1. An apparatus for achieving a best possible prosthetic fit in a prosthesis system for an amputee, said apparatus comprising:

a sleeve or sock configured to cover a residual limb of the amputee, the sleeve or sock having an embedded sensor array; and

a data collection and transmission component that is in communication with the sensor array and configured to transmit data from the sensor array to a computing device for processing and interpretation in order to assess a quality of fit of a prosthesis into which the residual limb is placed.

2. The apparatus of claim 1, wherein the sensor array is embedded in a gel matrix.

3. The apparatus of claim 2, wherein the gel matrix is a silicon matrix.

4. The apparatus of claim 1 wherein the sensor array is arranged as a sensor mesh.

5. The apparatus of claim 1 wherein the sensor array includes at least one pressure sensor, at least one temperature sensor, at least one accelerometer or any combination thereof.

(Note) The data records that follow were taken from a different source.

/-- Count a block or abort that names no running collective: on engine 1 when it ran that collective
last, else on engine 0 (R323). -/
def State.stray (s : State) (id : Word32) : State :=
  let e : EngineId := if (s.eng 1).id = id && (s.eng 0).id ≠ id then 1 else 0
  s.setEng e { s.eng e with stray := satInc (s.eng e).stray }

/-- The RECV step a block from a member belongs to: the first that names it and has not received it. -/
def Coll.stepFor (c : Coll) (src : Coord) (b : Nat) : Option Nat :=
  ((c.recvSteps b).find? (fun x => c.members.getD x.2.peer 0 = src && !(c.blk b).applied.contains x.1 &&
    !c.rx.any (fun r => r.step = x.1 && r.block = b))).map Prod.fst

/-- A block arrives. One for a running collective that no open step expects is discarded, and not counted: COL_STRAY
counts what names no running collective. The answer says whether its credits are withheld. (DESIGN CHOICE, log entry
135.) -/
def State.takeBlock (s : State) (x : Txn) (via : Port × LinkId) : State × Bool :=
  match s.engineOf (txnColl x) with
  | none => (s.stray (txnColl x), false)
  | some e =>
    match s.coll e with
    | none => (s, false)
    | some c =>
      match c.stepFor x.src (txnBlock x) with
      | none => (s, false)
      | some k =>
        let full := rxLimit < rxBytes c.rx + x.data.length
        let r : RxBlk := ⟨k, txnBlock x, x.cover, x.poison, x.data, if full then some via else none⟩
        let s1 := s.setEng e { s.eng e with
          run := some { c with rx := c.rx ++ [r] }, holding := (s.eng e).holding || full }
        (s1, full)

/-- Take in blocks held back while room has been made, and return their credits. -/
def State.letIn (s : State) (e : EngineId) : State :=
  match (s.eng e).run with
  | none => s
  | some c =>
    let room := rxLimit - rxBytes c.rx
    let step (a : Nat × List RxBlk × List RxBlk) (r : RxBlk) : Nat × List RxBlk × List RxBlk :=
      if r.via.isSome && r.data.length ≤ a.1 then (a.1 - r.data.length, a.2.1 ++ [{ r with via := none }], a.2.2 ++ [r])
      else (a.1, a.2.1 ++ [r], a.2.2)
    let (_, rx, freed) := c.rx.foldl step (room, [], [])
    let s1 := s.setEng e { s.eng e with run := some { c with rx := rx }, holding := rx.any (·.via.isSome) }
    s1.releaseHeld freed

/-- An announcement (R308): kept for a collective not yet running here. -/
def State.takeAnnouncement (s : State) (x : Txn) : State :=
  match s.engineOf (txnColl x) with
  | some e =>
    match s.coll e with
    | some c =>
      match c.members.findIdx? (· = x.src) with
      | some p => s.setColl e { c with announced := if c.announced.contains p then c.announced else c.announced ++ [p] }
      | none => s
    | none => s
  | none =>
    let keep (g : ColEng) : ColEng :=
      if g.ann.contains (txnColl x, x.src) then g else { g with ann := g.ann ++ [(txnColl x, x.src)] }
    { s with col := s.col.map keep }

/-- An abort (R320). -/
def State.takeAbort (s : State) (x : Txn) : State :=
  match s.engineOf (txnColl x) with
  | some e => s.collFail e cPEER_FAILED noStep
  | none => s.stray (txnColl x)

/-! ## Additions (R311 to R315, R318, R319) -/

/-- The split of tree node (lo, hi) (R313). -/
def powerBelow : Nat → Nat → Nat → Nat
  | 0, _, h => h
  | k + 1, n, h => if 2 * h < n then powerBelow k n (2 * h) else h

def splitAt (lo hi : Nat) : Nat := lo + powerBelow 64 (hi - lo) 1

/-- Whether (lo, hi) is a node of tree(a, b). -/
def treeNode (lo hi : Nat) : Nat → Nat → Nat → Bool
  | 0, _, _ => false
  | k + 1, a, b =>
    if a = lo && b = hi then true
    else if b - a ≤ 1 then false
    else
      let m := splitAt a b
      if hi ≤ m then treeNode lo hi k a m else if m ≤ lo then treeNode lo hi k m b else false

/-- The range lo to hi − 1 that a coverage is, if it is one. -/
def rangeOf (l : List Nat) : Option (Nat × Nat) :=
  match l with
  | [] => none
  | x :: t =>
    let lo := t.foldl min x
    let hi := t.foldl max x + 1
    if hi - lo = l.length && l.dedup.length = l.length then some (lo, hi) else none

/-- How two partial sums are to be added: none when R314 or R315 forbids it; true when the first is
the left operand. -/
def Coll.pairing (c : Coll) (a b : List Nat) : Option Bool :=
  if c.tree then
    match rangeOf a, rangeOf b with
    | some (l1, h1), some (l2, h2) =>
      if h1 = l2 && treeNode l1 h2 (c.n + 1) 0 c.n && splitAt l1 h2 = h1 then some true
      else if h2 = l1 && treeNode l2 h1 (c.n + 1) 0 c.n && splitAt l2 h1 = h2 then some false
      else none
    | _, _ => none
  else if a.any b.contains then none else some true
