/-- FERRY_COMMAND_BEGIN puts the command at the head of the queue on its channel when the channel is free and no
earlier command's spans hold it, and raises ENGINE with its code when a check fails. FERRY_COMMAND_COMPLETE of a
command whose writes elsewhere are all acknowledged frees its channel and advances FEC; of one whose transfer
can be performed on this device, performs its writes: the bytes of its output, those that another party's write
outran left out (log entry 24), each in its place, the last of several to a place staying, and every other byte
of every place as before. Its output rests on its reads, which an older copy may serve (log entry 26).
FERRY_INDEX_FAULT performs the writes of the earlier index elements, records the first failing index, frees the
channel and raises ENGINE code 5. (That INDEX is raised alone, also after poisoned rows: log entry 148.)
(06_tensor_movement.md, R194, R197, R198, R205.) -/
def Obligations.FerryCommandsBeginCompleteAndFault : Prop :=
  ∀ (s : State) (g : Gcn) (k : FCmd) (rest : List FCmd) (ch : Channel) (x : FExec),
    let c := s.core g.toNat
    let freed (t : State) : Prop := (t.core g.toNat).fer.chan ch.toNat = none
    let u := s.idxTouch g.toNat x
    let p := u.ferPlan g.toNat x
    let reads := u.ferTouched g.toNat x.cmd p
    let v := reads.foldl (fun t y => t.touch y.1 y.2) u
    let out := v.ferOutput g.toNat x p
    let stored := v.ferStored g.toNat x.cmd out.1
    let here : Prop := u.ferRefused g.toNat x.cmd p stored = false ∧
      u.ferWaits g.toNat (u.ownDest g.toNat x.cmd.ddst) reads = false ∧ u.ferProtected stored = false ∧
      dmemLines (reads ++ stored) = [] ∧ u.isRemote x.cmd.ddst = false ∧ isHost x.cmd.ddst = false
    let wrote (t : State) : Prop := Wrote s t (placedBytes g.toNat x.cmd.ddst
      (v.landing c.op (.engine g.toNat .ferry x.cmd.n) g.toNat x.cmd.ddst out.1))
    (c.fer.queue = k :: rest → s.ferHeld g.toNat k = false →
      (ferCode k = none → s.isRemote k.dsrc = false → isHost k.dsrc = false →
        Completes (.ferryCommandBegin g) s (fun t => CoreOnly s t g ∧ (t.core g.toNat).fer.queue = rest ∧
          ∃ y, (t.core g.toNat).fer.chan k.ch.toNat = some y ∧ y.cmd = k ∧ y.phase = .ready)) ∧
      (∀ code, ferCode k = some code → Completes (.ferryCommandBegin g) s (fun t => CoreOnly s t g ∧
        Records s t g ⟨9, BitVec.ofNat 14 (0x2000 + k.ch.toNat * 1024 + code), k.pc, k.ord⟩))) ∧
    (c.fer.chan ch.toNat = some x → x.cmd.ch = ch → x.copyOf = none → x.psn = false →
      c.fer.done = [] → x.cmd.n = c.seq.fec + 1 →
      (x.phase = .acking → x.tags = [] →
        Completes (.ferryCommandComplete g ch) s (fun t => CoreOnly s t g ∧ freed t ∧
          (t.core g.toNat).seq = { c.seq with fec := x.cmd.n } ∧ SameBytes s t)) ∧
      (x.phase = .ready → p.fail = none → here → out.1.any (fun b => b.any (·.poison)) = false →
        Completes (.ferryCommandComplete g ch) s (fun t => freed t ∧
          (t.core g.toNat).seq = { c.seq with fec := x.cmd.n } ∧ wrote t))) ∧
    (∀ pos i, c.fer.chan ch.toNat = some x → x.cmd.ch = ch → x.copyOf = none → x.phase = .ready → x.tags = [] →
      p.fail = some (pos, i, false) → here → c.fer.idxFault = none →
        Completes (.ferryIndexFault g ch) s (fun t => freed t ∧ wrote t ∧
          (t.core g.toNat).fer.idxFault.map (fun y => (y.pos, y.val, y.ch)) =
            some (BitVec.ofNat 64 pos, BitVec.ofInt 64 i, ch) ∧
          Records s t g ⟨9, BitVec.ofNat 14 (0x2000 + ch.toNat * 1024 + 5), x.cmd.pc, x.cmd.ord⟩))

6. The apparatus of claim 1 wherein the data is processed and interpreted by a computing device to generate a map of pressure distribution on the contours of the residual limb when engaged with a prosthesis socket.

7. The apparatus of claim 1 wherein the data is processed and interpreted by said computing device to generate a map of residual limb temperature levels when engaged with a prosthesis socket.

8. The apparatus of claim 1 wherein said data is processed and interpreted by said computing device to derive alignment data associated with the residual limb and a prosthesis.

9. The apparatus of claim 1 further comprising a data visualization display that changes color with respect to changes in data received from the sensor array.

10. The apparatus of claim 9 wherein the data visualization display comprises a plurality of light emitting diodes that change color with respect to a change in data received from the sensor array.

11. The apparatus of claim 9 wherein the data visualization display is configured to present to a user a computer simulation generated by the computing device, the computer simulation illustrating the data received from the sensor array.

12. The apparatus of claim 1 wherein the data collection and transmission mechanism comprises a microcontroller in communication with the sensors.